Getting Help: The Math Help Room (406 Mathematics) is open every weekday; you can find their schedule here.This is an excellent place to sit and work on your homework, asking questions when you get stuck. They are first come first serve, so you should come well in advance and bring work to do while waiting for a TA to be available.
I also have office hours, which I am only too delighted to have you attend. Bring questions!
Exams: There will be a midterm on Thursday, June 9 and a final on Thursday, June 30, both in class.
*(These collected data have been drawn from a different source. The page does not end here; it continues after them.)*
-- ==== Sys2Proof/Machine/Movement.lean ====
section
/-! DEFINITION. Carrier movement: the move procedure, scans and the stranger list, and the meanings of MOVE, SEAL, UNSEAL, DEFINE_PORTAL, LIST_STRANGERS and DISMISS_STRANGER. -/

namespace Sys2Proof.Machine

/-! ### Leaving and joining a zone (R127 to R129) -/

/-- A record's entry, its place in the pending set and its place in the membership list are removed (R127 step 3). -/
def State.leaveLists (s : State) (z : ZoneNo) (id : CarrierId) : State :=
  ((s.dropEntry z id).dropPending id).removeMember z id

/-- A BAKING record leaves its lot in its prior state; an emptied lot voids the bake EMPTY (R128). -/
def State.leaveLot (s : State) (z : ZoneNo) (id : CarrierId) : State :=
  match s.record? id with
  | none => s
  | some r =>
    match r.state with
    | .baking p =>
      let t := (s.modRecord id fun q => { q with state := p.state }).modOven z fun o =>
        { o with lot := o.lot.filter fun c => c != id }
      if (t.oven z).lot.isEmpty then t.voidBake z .empty else t
    | .bagged | .opened | .expired | .spent => s

/-- A blocking record has left a FLOOR zone (R127 step 5, R82). -/
def State.leaveBlocking (s : State) (z : ZoneNo) (id : CarrierId) : State :=
  match s.record? id with
  | some r => if r.blocking then s.blockingFall z else s
  | none => s

/-- A record comes out of its old zone: staging, settlement, lists, lot, blocking (R127, R128). Its base is its settled dose. -/
def State.leaveZone (s : State) (z : ZoneNo) (id : CarrierId) : State :=
  let settled := ((s.unstage id).settle id true).fixBase id
  ((settled.leaveLists z id).leaveLot z id).leaveBlocking z id

/-- A record whose base is its dose joins a zone: membership, re-basing, last move second, insertion, blocking (R129, R18, R105). -/
def State.joinZone (s : State) (z : ZoneNo) (id : CarrierId) (served : Bool) : State :=
  match s.record? id with
  | none => s
  | some r =>
    let c := s.classOf r.cls
    let q := { r with zone := some z, stamp := (s.zone z).stampJoining c r.state r.base, lastMove := s.clock }
    let t := (s.modRecord id fun _ => q).appendMember z id
    let u := if q.eligible c then t.requestInsertion id z served else t
    if q.blocking then u.blockingRise z else u

/-- The move procedure (R127 to R130). -/
def State.moveRecord (s : State) (old new : ZoneNo) (id : CarrierId) (served : Bool) : State :=
  (s.leaveZone old id).joinZone new id served

/-- A record has just joined a zone at a command's order: with an insertion requested the command's work begins,
without one it is answered at once (R91, R132, R134, R188). -/
def State.answerOrInsert (s : State) (code : Byte) (id : CarrierId) (report : List Byte) : State :=
  if (s.record? id).any fun r => r.eligible (s.classOf r.cls) then s.beginWork code (.insertion id)
  else s.answer code .ok report

/-! ### Scans (R115 to R123) -/

/-- A scan of a reply: the carrier ID and its age in seconds (R115). -/
structure Scan where
  id : CarrierId
  age : Nat
  deriving DecidableEq, Repr

/-- The scan is a repeat at this portal (R118). -/
def Record.repeats (r : Record) (p : PortalNo) (window scanTime : Nat) : Bool :=
  r.lastScan.any fun l => l.portal == p && decide (scanTime ≤ l.second + window)

/-- A sighting of an ID that no record holds (R123). -/
def State.sighting (s : State) (p : PortalNo) (id : CarrierId) (scanTime : Nat) : State :=
  if s.strangers.any fun e => e.id == id then
    { s with strangers := s.strangers.map fun e =>
        if e.id = id then
          { e with sightings := min Config.sightingsMax (e.sightings + 1),
                   portal := if e.second ≤ scanTime then p else e.portal,
                   second := if e.second ≤ scanTime then scanTime else e.second }
        else e }
  else
    let kept := if s.strangers.length < Config.strangerSlots then s.strangers else s.strangers.drop 1
    let t : State := { s with strangers := kept ++ [⟨id, p, scanTime, 1⟩] }
    t.notify .stranger (.carrier id)

/-- The doubt of a scan that placed the carrier where the part did not expect it; its notice follows the move's own (R120; log 12). -/
def State.raiseDoubt (s : State) (id : CarrierId) : State :=
  (s.modRecord id fun r => { r with doubt := true }).notify .doubt (.carrier id)

/-- A scan that passed the stale and repeat tests: by the record's zone and the sides of the portal (R116, R119, R120). -/
def State.applyScan (s : State) (portal : Portal) (id : CarrierId) (zone : Option ZoneNo) : State :=
  match zone with
  | none => s
  | some z =>
    if z = portal.sideA then s.moveRecord z portal.sideB id false
    else if z = portal.sideB then s.moveRecord z portal.sideA id false
    else (s.moveRecord z portal.sideB id false).raiseDoubt id

/-- One scan, tested in the order of R116. -/
def State.scan (s : State) (p : PortalNo) (c : Scan) : State :=
  let scanTime := s.clock - c.age
  match s.record? c.id, s.portals.get p with
  | none, _ => s.sighting p c.id scanTime
  | some _, none => s
  | some r, some portal =>
    if scanTime < r.lastMove then s
    else if r.repeats p portal.window scanTime then s
    else (s.modRecord c.id fun q => { q with lastScan := some ⟨p, scanTime⟩ }).applyScan portal c.id r.zone

/-! ### Meanings -/

/-- The zone argument of MOVE and UNSEAL with the checks of its carrier: the zone and the record, or the result (R131, R134). -/
def State.carrierAndZone (s : State) (id : CarrierId) (zone : Byte) : Except ResultCode (Record × ZoneNo) :=
  match idWellFormed id, indexArg 24 zone, s.record? id with
  | false, _, _ | true, none, _ => .error .badArgument
  | true, some _, none => .error .notFound
  | true, some z, some r => if (s.zone z).defined then .ok (r, z) else .error .notFound

/-- MOVE (R131, R132). -/
def execMove (id : CarrierId) (zone : Byte) (s : State) : Result :=
  hostCommand Code.move false s fun t =>
    match t.carrierAndZone id zone with
    | .error e => t.answer Code.move e []
    | .ok (r, z) =>
      match r.state, r.zone with
      | .bagged, _ | .opened, none | .expired, none | .spent, none | .baking _, none => t.answer Code.move .wrongState []
      | .opened, some old | .expired, some old | .spent, some old | .baking _, some old =>
        let u := t.modRecord id fun q => { q with doubt := false }
        if old = z then u.answer Code.move .ok (u.placeReport id)
        else
          let v := u.moveRecord old z id true
          v.answerOrInsert Code.move id (v.placeReport id)

/-- A settled OPEN record leaves its zone for its bag (R133). -/
def State.sealSettled (s : State) (z : ZoneNo) (id : CarrierId) : State :=
  (((s.fixBase id).leaveLists z id).leaveBlocking z id).modRecord id fun r =>
    { r with state := .bagged, stamp := .frozen, zone := none, lastMove := s.clock }

/-- SEAL (R133): an EXPIRE that fires in the settlement leaves the record in its zone, not sealed. -/
def execSeal (id : CarrierId) (s : State) : Result :=
  hostCommand Code.sealCarrier false s fun t =>
    match idWellFormed id, t.record? id with
    | false, _ => t.answer Code.sealCarrier .badArgument []
    | true, none => t.answer Code.sealCarrier .notFound []
    | true, some r =>
      match r.state, r.zone with
      | .opened, some z =>
        let u := t.settle id true
        let v := if (u.record? id).any fun q => q.state == .opened then u.sealSettled z id else u
        v.answer Code.sealCarrier .ok (v.placeReport id)
      | .opened, none | .bagged, _ | .expired, _ | .spent, _ | .baking _, _ => t.answer Code.sealCarrier .wrongState []

/-- UNSEAL (R134). -/
def execUnseal (id : CarrierId) (zone : Byte) (s : State) : Result :=
  hostCommand Code.unsealCarrier false s fun t =>
    match t.carrierAndZone id zone with
    | .error e => t.answer Code.unsealCarrier e []
    | .ok (r, z) =>
      if r.state = .bagged then
        let u := (t.modRecord id fun q => { q with state := .opened }).joinZone z id true
        u.answerOrInsert Code.unsealCarrier id (u.placeReport id)
      else t.answer Code.unsealCarrier .wrongState []

/-- DEFINE_PORTAL (R113, R114). -/
def execDefinePortal (portal sideA sideB window : Byte) (s : State) : Result :=
  hostCommand Code.definePortal false s fun t =>
    match indexArg 32 portal, placeArg sideA with
    | none, _ | some _, none => t.answer Code.definePortal .badArgument []
    | some p, some none =>
      if (t.readerOf p).isSome then t.answer Code.definePortal .inUse []
      else { t with portals := t.portals.set p none }.answer Code.definePortal .ok []
    | some p, some (some a) =>
      match indexArg 24 sideB with
      | none => t.answer Code.definePortal .badArgument []
      | some b =>
        if b = a ∨ 60 < window.toNat then t.answer Code.definePortal .badArgument []
        else if (t.zone a).defined ∧ (t.zone b).defined then
          { t with portals := t.portals.set p (some ⟨a, b, window.toNat⟩) }.answer Code.definePortal .ok []
        else t.answer Code.definePortal .notFound []

/-- LIST_STRANGERS (R125). -/
def execListStrangers (s : State) : Result :=
  hostCommand Code.listStrangers true s fun t => t.answer Code.listStrangers .ok t.strangerReport

/-- An ID's entry leaves the stranger list (R124). -/
def State.dropStranger (s : State) (id : CarrierId) : State :=
  { s with strangers := s.strangers.filter fun e => e.id != id }

/-- DISMISS_STRANGER (R126). -/
def execDismissStranger (id : CarrierId) (s : State) : Result :=
  hostCommand Code.dismissStranger false s fun t =>
    if !idWellFormed id then t.answer Code.dismissStranger .badArgument []
    else if t.strangers.any fun e => e.id == id then (t.dropStranger id).answer Code.dismissStranger .ok []
    else t.answer Code.dismissStranger .notFound []

end Sys2Proof.Machine
end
Make-up midterms will only be offered with a note from your doctor or dean; make-up finals can only be arranged through your dean’s office, and you should contact them immediately if you become ill or encounter a serious family crisis on that date.
Grading: Grades will be calculated approximately as follows:
15% daily homework
25% weekly homework
25% midterm
35% final
A reasonable curve will be applied to the final scores.
Tentative Schedule:
Week 1: Introduction and Review, Integration by parts (7.1), Trigonometric Integrals (7.2, 7.3)
Lecture 1 (Sections 5.1-5.3, Review of the Definite Integral)
Lecture 2 (Sections 5.4-5.5, Interpretation of the Definite Integral and Substitution)
Lecture 3 (Section 7.1, Integration by Parts; Section 7.2, Trigonometric Integrals)
Lecture 4 (Section 7.3, Trigonometric Substitution)
Week One Homework Solutions – Daily
Week One Homework Solutions - Weekly
Week 2: Integration of Rational Functions (7.4), Strategies of Integration(7.5), Applications of Integration (6.1-6.5)
Lecture 5 (Section 7.4, Integration by Partial Fractions; Section 7.5, Strategies of Integration)
Lecture 6 (Section 6.5, Average Value of a Function; Section 6.1, Areas Between Curves; Section 6.2, Intro to Volume)
Lecture 7(Section 6.2, Volumes by Cross-Sectional Area Ctd; Section 6.3, Volumes by Cylindrical Shells)
Lecture 8 (Section 6.4, Work)
Week Two Homework Solutions – Daily
Week Two Homework Solutions - Weekly
Week 3: Arc Length (8.1), Area of a Surface of Revolution (8.2), Improper Integrals (7.8), Midterm
Lecture 9 (Section 8.1, Arc Length; Section 8.2, Surface Area)
Lecture 10 (Section 7.8, Improper Integrals)
Week Three Homework Solutions - Daily
Week Three Homework Solutions - Weekly
Week 4: Parametric Equations and Polar Coordinates (10.1 – 10.4), Sequences (11.1)
Lecture 11 (Section 10.1, Parametric Curves; Section 10.2, Calculus with Parametric Curves)
Lecture 12 (Section 10.2, Calculus with Parametric Curves Contd.; Section 10.3, Polar Coordinates)
Lecture 13 (Section 10.4, Calculus with Polar Coordinates)
Lecture 14 (Section 11.1, Intro to Sequences)
Week Four Homework Solutions – Daily
Week Four Homework Solutions - Weekly
Week 5: Infinite sequences and series (11.2 – 11.8)
Lecture 15 (Section 11.2, Intro to Series)
Lecture 16 (Section 11.3, The Integral Test; Section 11.4, The Comparison Test)
Lecture 17 (Section 11.5, Alternating Series; Section 11.6, Absolute Convergence and the Ratio and Root Tests)
Lecture 18 (Section 11.7, Strategies for Series; Section 11.8, Intro to Power Series)
Week 5 Homework Solutions – Daily
Week 5 Homework Solutions - Weekly
Week 6: Infinite sequences and series (11.9 – 11.11), Review, Final
Lecture 19 (Section 11.9 contd, Representations of Functions as Power Series; Section 11.10, Taylor and Maclaurin Series)
Lecture 20 (Section 11.10, Taylor and Maclaurin Series; Section 11.11, Applications of Taylor Series) Note: Less organized than other lectures.
Practice Final (Given last year by Min Lee. We may focus less on power series.)